Why deal values could reach record highs in 2013

As a business owner, there will be a variety of possible reasons for the eventual exit from your company, whether it be health, retirement, competition or many more. A question we face more than any other as company exit specialists is “what is my company worth?”. Well, the facts are that the answer to this question is affected by a vast number of external influences which all play their part in determining the peaks and troughs within the M&A industry life cycle.

Historically, M&A industry life cycles generally span six or seven years and as a fairly volatile market, peaks and troughs tend to be separated by three or four years. The last industry peak was experienced in 2006/7 and the last trough being in 2009/10, which would suggest that the industry is due to peak again over the next year or so.

With the M&A industry life cycle suggesting that a peak is due, there are several other factors which are also strongly suggesting that the industry is set to experience increased levels of deal activity and high deal values. What is more, we feel that the industry is not just due to peak, we feel that the coming year or so could see historic levels of deals values.
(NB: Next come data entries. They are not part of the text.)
-- ==== Sys2Proof/Laws/State.lean ====
section
/-! SUPPORT. What each update of the state does to each field: one lemma per field per update, so that
no later proof unfolds a record update. -/

namespace Sys2Proof.Machine

variable (s : State)

/-! ## noBeat -/

@[simp] theorem noBeat_RUN : s.noBeat.RUN = s.RUN := rfl
@[simp] theorem noBeat_HAVE : s.noBeat.HAVE = s.HAVE := rfl
@[simp] theorem noBeat_HOLD : s.noBeat.HOLD = s.HOLD := rfl
@[simp] theorem noBeat_CFG : s.noBeat.CFG = s.CFG := rfl
@[simp] theorem noBeat_BUF : s.noBeat.BUF = s.BUF := rfl
@[simp] theorem noBeat_WORDS : s.noBeat.WORDS = s.WORDS := rfl
@[simp] theorem noBeat_CHW : s.noBeat.CHW = s.CHW := rfl
@[simp] theorem noBeat_DROPPED : s.noBeat.DROPPED = s.DROPPED := rfl
@[simp] theorem noBeat_OUT : s.noBeat.OUT = s.OUT := rfl
@[simp] theorem noBeat_input : s.noBeat.input = s.input := rfl
@[simp] theorem noBeat_beat : s.noBeat.beat = none := rfl

/-! ## setCfg -/

@[simp] theorem setCfg_RUN (n : Channel) (c : ChannelConfig) : (s.setCfg n c).RUN = s.RUN := rfl
@[simp] theorem setCfg_HAVE (n : Channel) (c : ChannelConfig) : (s.setCfg n c).HAVE = s.HAVE := rfl
@[simp] theorem setCfg_HOLD (n : Channel) (c : ChannelConfig) : (s.setCfg n c).HOLD = s.HOLD := rfl
@[simp] theorem setCfg_CFG (n : Channel) (c : ChannelConfig) : (s.setCfg n c).CFG = s.CFG.set n c := rfl
@[simp] theorem setCfg_BUF (n : Channel) (c : ChannelConfig) : (s.setCfg n c).BUF = s.BUF := rfl
@[simp] theorem setCfg_WORDS (n : Channel) (c : ChannelConfig) : (s.setCfg n c).WORDS = s.WORDS := rfl
@[simp] theorem setCfg_CHW (n : Channel) (c : ChannelConfig) : (s.setCfg n c).CHW = s.CHW := rfl
@[simp] theorem setCfg_DROPPED (n : Channel) (c : ChannelConfig) : (s.setCfg n c).DROPPED = s.DROPPED := rfl
@[simp] theorem setCfg_OUT (n : Channel) (c : ChannelConfig) : (s.setCfg n c).OUT = s.OUT := rfl
@[simp] theorem setCfg_input (n : Channel) (c : ChannelConfig) : (s.setCfg n c).input = s.input := rfl
@[simp] theorem setCfg_beat (n : Channel) (c : ChannelConfig) : (s.setCfg n c).beat = s.beat := rfl

/-! ## latch -/

@[simp] theorem latch_RUN (b : Byte) : (s.latch b).RUN = s.RUN := rfl
@[simp] theorem latch_HAVE (b : Byte) : (s.latch b).HAVE = true := rfl
@[simp] theorem latch_HOLD (b : Byte) : (s.latch b).HOLD = b := rfl
@[simp] theorem latch_CFG (b : Byte) : (s.latch b).CFG = s.CFG := rfl
@[simp] theorem latch_BUF (b : Byte) : (s.latch b).BUF = s.BUF ++ [b] := rfl
@[simp] theorem latch_WORDS (b : Byte) : (s.latch b).WORDS = s.WORDS := rfl
@[simp] theorem latch_CHW (b : Byte) : (s.latch b).CHW = s.CHW := rfl
@[simp] theorem latch_DROPPED (b : Byte) : (s.latch b).DROPPED = s.DROPPED := rfl
@[simp] theorem latch_OUT (b : Byte) : (s.latch b).OUT = s.OUT := rfl
@[simp] theorem latch_input (b : Byte) : (s.latch b).input = s.input := rfl
@[simp] theorem latch_beat (b : Byte) : (s.latch b).beat = s.beat := rfl

/-! ## formWord -/

@[simp] theorem formWord_RUN (b : Byte) (w : Word) : (s.formWord b w).RUN = s.RUN := rfl
@[simp] theorem formWord_HAVE (b : Byte) (w : Word) : (s.formWord b w).HAVE = false := rfl
@[simp] theorem formWord_HOLD (b : Byte) (w : Word) : (s.formWord b w).HOLD = s.HOLD := rfl
@[simp] theorem formWord_CFG (b : Byte) (w : Word) : (s.formWord b w).CFG = s.CFG := rfl
@[simp] theorem formWord_BUF (b : Byte) (w : Word) : (s.formWord b w).BUF = s.BUF ++ [b] := rfl
@[simp] theorem formWord_WORDS (b : Byte) (w : Word) : (s.formWord b w).WORDS = s.WORDS ++ [w] := rfl
@[simp] theorem formWord_CHW (b : Byte) (w : Word) : (s.formWord b w).CHW = s.CHW := rfl
@[simp] theorem formWord_DROPPED (b : Byte) (w : Word) : (s.formWord b w).DROPPED = s.DROPPED := rfl
@[simp] theorem formWord_OUT (b : Byte) (w : Word) : (s.formWord b w).OUT = s.OUT := rfl
@[simp] theorem formWord_input (b : Byte) (w : Word) : (s.formWord b w).input = s.input := rfl
@[simp] theorem formWord_beat (b : Byte) (w : Word) : (s.formWord b w).beat = s.beat := rfl

/-! ## routed -/

@[simp] theorem routed_RUN (n : Channel) (w : Word) : (s.routed n w).RUN = s.RUN := rfl
@[simp] theorem routed_HAVE (n : Channel) (w : Word) : (s.routed n w).HAVE = s.HAVE := rfl
@[simp] theorem routed_HOLD (n : Channel) (w : Word) : (s.routed n w).HOLD = s.HOLD := rfl
@[simp] theorem routed_CFG (n : Channel) (w : Word) : (s.routed n w).CFG = s.CFG := rfl
@[simp] theorem routed_BUF (n : Channel) (w : Word) : (s.routed n w).BUF = s.BUF := rfl
@[simp] theorem routed_WORDS (n : Channel) (w : Word) : (s.routed n w).WORDS = s.WORDS := rfl
@[simp] theorem routed_CHW (n : Channel) (w : Word) : (s.routed n w).CHW = s.CHW.push n w := rfl
@[simp] theorem routed_DROPPED (n : Channel) (w : Word) : (s.routed n w).DROPPED = s.DROPPED := rfl
@[simp] theorem routed_OUT (n : Channel) (w : Word) : (s.routed n w).OUT = s.OUT := rfl
@[simp] theorem routed_input (n : Channel) (w : Word) : (s.routed n w).input = s.input := rfl
@[simp] theorem routed_beat (n : Channel) (w : Word) : (s.routed n w).beat = s.beat := rfl

/-! ## dropped -/

@[simp] theorem dropped_RUN (w : Word) : (s.dropped w).RUN = s.RUN := rfl
@[simp] theorem dropped_HAVE (w : Word) : (s.dropped w).HAVE = s.HAVE := rfl
@[simp] theorem dropped_HOLD (w : Word) : (s.dropped w).HOLD = s.HOLD := rfl
@[simp] theorem dropped_CFG (w : Word) : (s.dropped w).CFG = s.CFG := rfl
@[simp] theorem dropped_BUF (w : Word) : (s.dropped w).BUF = s.BUF := rfl
@[simp] theorem dropped_WORDS (w : Word) : (s.dropped w).WORDS = s.WORDS := rfl
@[simp] theorem dropped_CHW (w : Word) : (s.dropped w).CHW = s.CHW := rfl
@[simp] theorem dropped_DROPPED (w : Word) : (s.dropped w).DROPPED = s.DROPPED ++ [w] := rfl
@[simp] theorem dropped_OUT (w : Word) : (s.dropped w).OUT = s.OUT := rfl
@[simp] theorem dropped_input (w : Word) : (s.dropped w).input = s.input := rfl
@[simp] theorem dropped_beat (w : Word) : (s.dropped w).beat = s.beat := rfl

/-! ## clearHistories -/

@[simp] theorem clearHistories_RUN : s.clearHistories.RUN = s.RUN := rfl
@[simp] theorem clearHistories_HAVE : s.clearHistories.HAVE = s.HAVE := rfl
@[simp] theorem clearHistories_HOLD : s.clearHistories.HOLD = s.HOLD := rfl
@[simp] theorem clearHistories_CFG : s.clearHistories.CFG = s.CFG := rfl
@[simp] theorem clearHistories_BUF : s.clearHistories.BUF = [] := rfl
@[simp] theorem clearHistories_WORDS : s.clearHistories.WORDS = [] := rfl
@[simp] theorem clearHistories_CHW : s.clearHistories.CHW = PerChannel.all [] := rfl
@[simp] theorem clearHistories_DROPPED : s.clearHistories.DROPPED = [] := rfl
@[simp] theorem clearHistories_OUT : s.clearHistories.OUT = PerChannel.all [] := rfl
@[simp] theorem clearHistories_input : s.clearHistories.input = s.input := rfl
@[simp] theorem clearHistories_beat : s.clearHistories.beat = s.beat := rfl

/-! ## openRun -/

@[simp] theorem openRun_RUN : s.openRun.RUN = true := rfl
@[simp] theorem openRun_HAVE : s.openRun.HAVE = false := rfl
@[simp] theorem openRun_HOLD : s.openRun.HOLD = s.HOLD := rfl
@[simp] theorem openRun_CFG : s.openRun.CFG = s.CFG := rfl
@[simp] theorem openRun_BUF : s.openRun.BUF = s.BUF := rfl
@[simp] theorem openRun_WORDS : s.openRun.WORDS = s.WORDS := rfl
@[simp] theorem openRun_CHW : s.openRun.CHW = s.CHW := rfl
@[simp] theorem openRun_DROPPED : s.openRun.DROPPED = s.DROPPED := rfl
@[simp] theorem openRun_OUT : s.openRun.OUT = s.OUT := rfl
@[simp] theorem openRun_input : s.openRun.input = s.input := rfl
@[simp] theorem openRun_beat : s.openRun.beat = s.beat := rfl

/-! ## closeRun -/

@[simp] theorem closeRun_RUN : s.closeRun.RUN = false := rfl
@[simp] theorem closeRun_HAVE : s.closeRun.HAVE = false := rfl
@[simp] theorem closeRun_HOLD : s.closeRun.HOLD = s.HOLD := rfl
@[simp] theorem closeRun_CFG : s.closeRun.CFG = s.CFG := rfl
@[simp] theorem closeRun_BUF : s.closeRun.BUF = s.BUF := rfl
@[simp] theorem closeRun_WORDS : s.closeRun.WORDS = s.WORDS := rfl
@[simp] theorem closeRun_CHW : s.closeRun.CHW = s.CHW := rfl
@[simp] theorem closeRun_DROPPED : s.closeRun.DROPPED = s.DROPPED := rfl
@[simp] theorem closeRun_OUT : s.closeRun.OUT = s.OUT := rfl
@[simp] theorem closeRun_input : s.closeRun.input = s.input := rfl
@[simp] theorem closeRun_beat : s.closeRun.beat = s.beat := rfl

/-! ## emit -/

@[simp] theorem emit_RUN (n : Channel) (r : Record Word) : (emit n r s).RUN = s.RUN := rfl
@[simp] theorem emit_HAVE (n : Channel) (r : Record Word) : (emit n r s).HAVE = s.HAVE := rfl
@[simp] theorem emit_HOLD (n : Channel) (r : Record Word) : (emit n r s).HOLD = s.HOLD := rfl
@[simp] theorem emit_CFG (n : Channel) (r : Record Word) : (emit n r s).CFG = s.CFG := rfl
@[simp] theorem emit_BUF (n : Channel) (r : Record Word) : (emit n r s).BUF = s.BUF := rfl
@[simp] theorem emit_WORDS (n : Channel) (r : Record Word) : (emit n r s).WORDS = s.WORDS := rfl
@[simp] theorem emit_CHW (n : Channel) (r : Record Word) : (emit n r s).CHW = s.CHW := rfl
@[simp] theorem emit_DROPPED (n : Channel) (r : Record Word) : (emit n r s).DROPPED = s.DROPPED := rfl
@[simp] theorem emit_OUT (n : Channel) (r : Record Word) : (emit n r s).OUT = s.OUT.push n r := rfl
@[simp] theorem emit_input (n : Channel) (r : Record Word) : (emit n r s).input = s.input := rfl
@[simp] theorem emit_beat (n : Channel) (r : Record Word) : (emit n r s).beat = some (beatOf n r) := rfl

/-! ## raiseParseError -/

@[simp] theorem raiseParseError_RUN (n : Channel) (w : Word) : (raiseParseError n w s).RUN = s.RUN := rfl
@[simp] theorem raiseParseError_HAVE (n : Channel) (w : Word) : (raiseParseError n w s).HAVE = s.HAVE := rfl
@[simp] theorem raiseParseError_HOLD (n : Channel) (w : Word) : (raiseParseError n w s).HOLD = s.HOLD := rfl
@[simp] theorem raiseParseError_CFG (n : Channel) (w : Word) : (raiseParseError n w s).CFG = s.CFG := rfl
@[simp] theorem raiseParseError_BUF (n : Channel) (w : Word) : (raiseParseError n w s).BUF = s.BUF := rfl
@[simp] theorem raiseParseError_WORDS (n : Channel) (w : Word) : (raiseParseError n w s).WORDS = s.WORDS := rfl
@[simp] theorem raiseParseError_CHW (n : Channel) (w : Word) : (raiseParseError n w s).CHW = s.CHW := rfl
@[simp] theorem raiseParseError_DROPPED (n : Channel) (w : Word) : (raiseParseError n w s).DROPPED = s.DROPPED := rfl
@[simp] theorem raiseParseError_OUT (n : Channel) (w : Word) : (raiseParseError n w s).OUT = s.OUT.push n (.err w parseErrorCause) := rfl
@[simp] theorem raiseParseError_input (n : Channel) (w : Word) : (raiseParseError n w s).input = s.input := rfl
@[simp] theorem raiseParseError_beat (n : Channel) (w : Word) : (raiseParseError n w s).beat = some (beatOf n (.err w parseErrorCause)) := rfl

/-! ## applyReset -/

@[simp] theorem applyReset_RUN : (applyReset s).RUN = false := rfl
@[simp] theorem applyReset_HAVE : (applyReset s).HAVE = false := rfl
@[simp] theorem applyReset_HOLD : (applyReset s).HOLD = s.HOLD := rfl
@[simp] theorem applyReset_CFG : (applyReset s).CFG = s.CFG := rfl
@[simp] theorem applyReset_BUF : (applyReset s).BUF = [] := rfl
@[simp] theorem applyReset_WORDS : (applyReset s).WORDS = [] := rfl
@[simp] theorem applyReset_CHW : (applyReset s).CHW = PerChannel.all [] := rfl
@[simp] theorem applyReset_DROPPED : (applyReset s).DROPPED = [] := rfl
@[simp] theorem applyReset_OUT : (applyReset s).OUT = PerChannel.all [] := rfl
@[simp] theorem applyReset_input : (applyReset s).input = s.input := rfl
@[simp] theorem applyReset_beat : (applyReset s).beat = none := rfl

/-! ## placeCommand -/

@[simp] theorem placeCommand_RUN (p : Input) : (placeCommand p s).RUN = s.RUN := rfl
@[simp] theorem placeCommand_HAVE (p : Input) : (placeCommand p s).HAVE = s.HAVE := rfl
@[simp] theorem placeCommand_HOLD (p : Input) : (placeCommand p s).HOLD = s.HOLD := rfl
@[simp] theorem placeCommand_CFG (p : Input) : (placeCommand p s).CFG = s.CFG := rfl
@[simp] theorem placeCommand_BUF (p : Input) : (placeCommand p s).BUF = s.BUF := rfl
@[simp] theorem placeCommand_WORDS (p : Input) : (placeCommand p s).WORDS = s.WORDS := rfl
@[simp] theorem placeCommand_CHW (p : Input) : (placeCommand p s).CHW = s.CHW := rfl
@[simp] theorem placeCommand_DROPPED (p : Input) : (placeCommand p s).DROPPED = s.DROPPED := rfl
@[simp] theorem placeCommand_OUT (p : Input) : (placeCommand p s).OUT = s.OUT := rfl
@[simp] theorem placeCommand_input (p : Input) : (placeCommand p s).input = p :: s.input := rfl
@[simp] theorem placeCommand_beat (p : Input) : (placeCommand p s).beat = s.beat := rfl

/-! ## placeWord -/

@[simp] theorem placeWord_RUN (w : Word) : (placeWord w s).RUN = true := rfl
@[simp] theorem placeWord_HAVE (w : Word) : (placeWord w s).HAVE = true := rfl
@[simp] theorem placeWord_HOLD (w : Word) : (placeWord w s).HOLD = hiByte w := rfl
@[simp] theorem placeWord_CFG (w : Word) : (placeWord w s).CFG = s.CFG := rfl
@[simp] theorem placeWord_BUF (w : Word) : (placeWord w s).BUF = s.BUF := rfl
@[simp] theorem placeWord_WORDS (w : Word) : (placeWord w s).WORDS = s.WORDS := rfl
@[simp] theorem placeWord_CHW (w : Word) : (placeWord w s).CHW = s.CHW := rfl
@[simp] theorem placeWord_DROPPED (w : Word) : (placeWord w s).DROPPED = s.DROPPED := rfl
@[simp] theorem placeWord_OUT (w : Word) : (placeWord w s).OUT = s.OUT := rfl
@[simp] theorem placeWord_input (w : Word) : (placeWord w s).input = commandInput 3#3 (loByte w) 0#75 :: s.input := rfl
@[simp] theorem placeWord_beat (w : Word) : (placeWord w s).beat = s.beat := rfl

end Sys2Proof.Machine
end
The primary reasoning for our confidence regarding deal values is demand. Demand for mid-market companies is set to soar through 2013 and into 2014 due to a number of reasons, one being the huge levels of cash available to investors within the private equity industry. Since the collapse in confidence from 2010 onwards, private equity organizations have been reluctant to part with capital due to uncertain conditions. 2012 went some way to relieving the uncertainty surrounding the industry and the foundations are now firmly set for private equity investors to enter the market full throttle armed with record sums of capital.
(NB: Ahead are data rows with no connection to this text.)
/-- Settles O18: END tests RUN, and closes a run without touching the histories. -/
theorem endClosesRun : Obligations.EndClosesRun := by
  refine ⟨decodeCommand_of_end, fun s => ?_⟩
  split
  next run => exact exec_end_run run
  next idle => exact exec_end_idle (by simpa using idle)

end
Additionally, with interest rates remaining at record low levels corporate companies are also benefitting from readily available capital in order to fund their acquisitive growth strategies. Acquisitions are currently being favored over operational development when it comes to growth of companies as it is seen as more time and cost efficient to buy in another companies operations rather than further develop their own. Available cash coupled with the enhanced desire to grow through acquisitions and benefit on current favorable market conditions has caused a significant increase in demand for lower middle market companies.

The high levels of demand from both private equity and corporate acquirers is creating a competitive atmosphere which is currently driving deal values far above industry norms. With demand set to rise steadily through 2013 it is more than likely that we are due to experience a record year within the M&A market, particularly within the lower middle market.